▶ _HOW TO COMPLETE THIS TASK_
Retype the data that follows with no alterations, please.
★ ★ ★ ★
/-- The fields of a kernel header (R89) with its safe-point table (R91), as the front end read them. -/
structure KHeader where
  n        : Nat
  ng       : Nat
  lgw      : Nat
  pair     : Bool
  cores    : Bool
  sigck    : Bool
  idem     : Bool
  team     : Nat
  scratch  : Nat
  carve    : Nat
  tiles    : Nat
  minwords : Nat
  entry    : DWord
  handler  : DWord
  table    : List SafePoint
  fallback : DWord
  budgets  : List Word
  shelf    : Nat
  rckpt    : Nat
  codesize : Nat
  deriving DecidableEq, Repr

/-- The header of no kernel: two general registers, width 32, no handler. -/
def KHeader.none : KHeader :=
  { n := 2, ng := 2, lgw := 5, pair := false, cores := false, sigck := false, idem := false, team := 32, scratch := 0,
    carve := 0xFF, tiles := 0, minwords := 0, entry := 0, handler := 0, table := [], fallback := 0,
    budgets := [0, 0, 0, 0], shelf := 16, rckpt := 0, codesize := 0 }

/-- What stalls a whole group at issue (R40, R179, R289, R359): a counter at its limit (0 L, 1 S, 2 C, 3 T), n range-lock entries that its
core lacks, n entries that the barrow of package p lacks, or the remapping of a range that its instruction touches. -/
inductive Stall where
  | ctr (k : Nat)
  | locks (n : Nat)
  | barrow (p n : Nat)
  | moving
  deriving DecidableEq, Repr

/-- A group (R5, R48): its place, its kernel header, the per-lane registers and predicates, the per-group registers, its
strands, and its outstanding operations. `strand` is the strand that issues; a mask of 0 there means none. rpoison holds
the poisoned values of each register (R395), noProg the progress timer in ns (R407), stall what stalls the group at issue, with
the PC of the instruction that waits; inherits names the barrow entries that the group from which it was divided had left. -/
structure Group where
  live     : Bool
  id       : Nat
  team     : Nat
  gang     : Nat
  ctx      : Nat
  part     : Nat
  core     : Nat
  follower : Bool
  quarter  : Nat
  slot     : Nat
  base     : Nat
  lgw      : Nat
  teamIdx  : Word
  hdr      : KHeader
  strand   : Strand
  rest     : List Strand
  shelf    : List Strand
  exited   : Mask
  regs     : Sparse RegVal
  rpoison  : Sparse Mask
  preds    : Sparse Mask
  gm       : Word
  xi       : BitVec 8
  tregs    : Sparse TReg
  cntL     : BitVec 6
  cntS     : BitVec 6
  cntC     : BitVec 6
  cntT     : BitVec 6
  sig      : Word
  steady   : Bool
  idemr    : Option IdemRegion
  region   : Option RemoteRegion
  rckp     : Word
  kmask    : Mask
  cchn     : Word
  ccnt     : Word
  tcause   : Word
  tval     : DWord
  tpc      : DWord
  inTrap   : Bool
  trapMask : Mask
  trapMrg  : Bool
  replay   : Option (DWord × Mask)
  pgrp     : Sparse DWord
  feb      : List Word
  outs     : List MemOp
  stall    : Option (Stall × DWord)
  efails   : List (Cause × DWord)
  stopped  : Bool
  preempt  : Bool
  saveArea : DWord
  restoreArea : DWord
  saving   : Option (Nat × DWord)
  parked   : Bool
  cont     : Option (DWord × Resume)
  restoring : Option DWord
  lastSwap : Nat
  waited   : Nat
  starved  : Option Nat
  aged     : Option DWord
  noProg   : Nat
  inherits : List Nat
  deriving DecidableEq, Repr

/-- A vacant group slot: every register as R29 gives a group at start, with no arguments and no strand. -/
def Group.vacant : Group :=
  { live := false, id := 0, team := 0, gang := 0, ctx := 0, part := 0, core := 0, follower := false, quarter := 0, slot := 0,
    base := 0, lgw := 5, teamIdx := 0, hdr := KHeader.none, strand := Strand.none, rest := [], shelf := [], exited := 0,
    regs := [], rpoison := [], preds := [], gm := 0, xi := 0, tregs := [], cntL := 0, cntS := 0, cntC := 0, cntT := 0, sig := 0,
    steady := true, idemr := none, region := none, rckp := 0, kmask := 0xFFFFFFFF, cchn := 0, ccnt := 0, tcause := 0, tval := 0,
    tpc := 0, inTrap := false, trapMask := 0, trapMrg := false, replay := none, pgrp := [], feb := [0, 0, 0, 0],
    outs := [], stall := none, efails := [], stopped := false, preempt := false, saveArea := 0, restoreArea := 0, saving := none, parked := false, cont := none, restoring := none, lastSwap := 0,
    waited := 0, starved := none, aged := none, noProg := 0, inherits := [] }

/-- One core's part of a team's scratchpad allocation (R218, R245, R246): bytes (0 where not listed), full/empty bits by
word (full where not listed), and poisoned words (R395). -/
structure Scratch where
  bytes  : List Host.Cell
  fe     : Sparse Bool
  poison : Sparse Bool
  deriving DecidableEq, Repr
★ ★ ★ ★
▶ _EXERCISE RESPONSE_
/-- The fields of a kernel header (R89) with its safe-point table (R91), as the front end read them. -/
structure KHeader where
  n        : Nat
  ng       : Nat
  lgw      : Nat
  pair     : Bool
  cores    : Bool
  sigck    : Bool
  idem     : Bool
  team     : Nat
  scratch  : Nat
  carve    : Nat
  tiles    : Nat
  minwords : Nat
  entry    : DWord
  handler  : DWord
  table    : List SafePoint
  fallback : DWord
  budgets  : List Word
  shelf    : Nat
  rckpt    : Nat
  codesize : Nat
  deriving DecidableEq, Repr

/-- The header of no kernel: two general registers, width 32, no handler. -/
def KHeader.none : KHeader :=
  { n := 2, ng := 2, lgw := 5, pair := false, cores := false, sigck := false, idem := false, team := 32, scratch := 0,
    carve := 0xFF, tiles := 0, minwords := 0, entry := 0, handler := 0, table := [], fallback := 0,
    budgets := [0, 0, 0, 0], shelf := 16, rckpt := 0, codesize := 0 }

/-- What stalls a whole group at issue (R40, R179, R289, R359): a counter at its limit (0 L, 1 S, 2 C, 3 T), n range-lock entries that its
core lacks, n entries that the barrow of package p lacks, or the remapping of a range that its instruction touches. -/
inductive Stall where
  | ctr (k : Nat)
  | locks (n : Nat)
  | barrow (p n : Nat)
  | moving
  deriving DecidableEq, Repr

/-- A group (R5, R48): its place, its kernel header, the per-lane registers and predicates, the per-group registers, its
strands, and its outstanding operations. `strand` is the strand that issues; a mask of 0 there means none. rpoison holds
the poisoned values of each register (R395), noProg the progress timer in ns (R407), stall what stalls the group at issue, with
the PC of the instruction that waits; inherits names the barrow entries that the group from which it was divided had left. -/
structure Group where
  live     : Bool
  id       : Nat
  team     : Nat
  gang     : Nat
  ctx      : Nat
  part     : Nat
  core     : Nat
  follower : Bool
  quarter  : Nat
  slot     : Nat
  base     : Nat
  lgw      : Nat
  teamIdx  : Word
  hdr      : KHeader
  strand   : Strand
  rest     : List Strand
  shelf    : List Strand
  exited   : Mask
  regs     : Sparse RegVal
  rpoison  : Sparse Mask
  preds    : Sparse Mask
  gm       : Word
  xi       : BitVec 8
  tregs    : Sparse TReg
  cntL     : BitVec 6
  cntS     : BitVec 6
  cntC     : BitVec 6
  cntT     : BitVec 6
  sig      : Word
  steady   : Bool
  idemr    : Option IdemRegion
  region   : Option RemoteRegion
  rckp     : Word
  kmask    : Mask
  cchn     : Word
  ccnt     : Word
  tcause   : Word
  tval     : DWord
  tpc      : DWord
  inTrap   : Bool
  trapMask : Mask
  trapMrg  : Bool
  replay   : Option (DWord × Mask)
  pgrp     : Sparse DWord
  feb      : List Word
  outs     : List MemOp
  stall    : Option (Stall × DWord)
  efails   : List (Cause × DWord)
  stopped  : Bool
  preempt  : Bool
  saveArea : DWord
  restoreArea : DWord
  saving   : Option (Nat × DWord)
  parked   : Bool
  cont     : Option (DWord × Resume)
  restoring : Option DWord
  lastSwap : Nat
  waited   : Nat
  starved  : Option Nat
  aged     : Option DWord
  noProg   : Nat
  inherits : List Nat
  deriving DecidableEq, Repr

/-- A vacant group slot: every register as R29 gives a group at start, with no arguments and no strand. -/
def Group.vacant : Group :=
  { live := false, id := 0, team := 0, gang := 0, ctx := 0, part := 0, core := 0, follower := false, quarter := 0, slot := 0,
    base := 0, lgw := 5, teamIdx := 0, hdr := KHeader.none, strand := Strand.none, rest := [], shelf := [], exited := 0,
    regs := [], rpoison := [], preds := [], gm := 0, xi := 0, tregs := [], cntL := 0, cntS := 0, cntC := 0, cntT := 0, sig := 0,
    steady := true, idemr := none, region := none, rckp := 0, kmask := 0xFFFFFFFF, cchn := 0, ccnt := 0, tcause := 0, tval := 0,
    tpc := 0, inTrap := false, trapMask := 0, trapMrg := false, replay := none, pgrp := [], feb := [0, 0, 0, 0],
    outs := [], stall := none, efails := [], stopped := false, preempt := false, saveArea := 0, restoreArea := 0, saving := none, parked := false, cont := none, restoring := none, lastSwap := 0,
    waited := 0, starved := none, aged := none, noProg := 0, inherits := [] }

/-- One core's part of a team's scratchpad allocation (R218, R245, R246): bytes (0 where not listed), full/empty bits by
word (full where not listed), and poisoned words (R395). -/
structure Scratch where
  bytes  : List Host.Cell
  fe     : Sparse Bool
  poison : Sparse Bool
  deriving DecidableEq, Repr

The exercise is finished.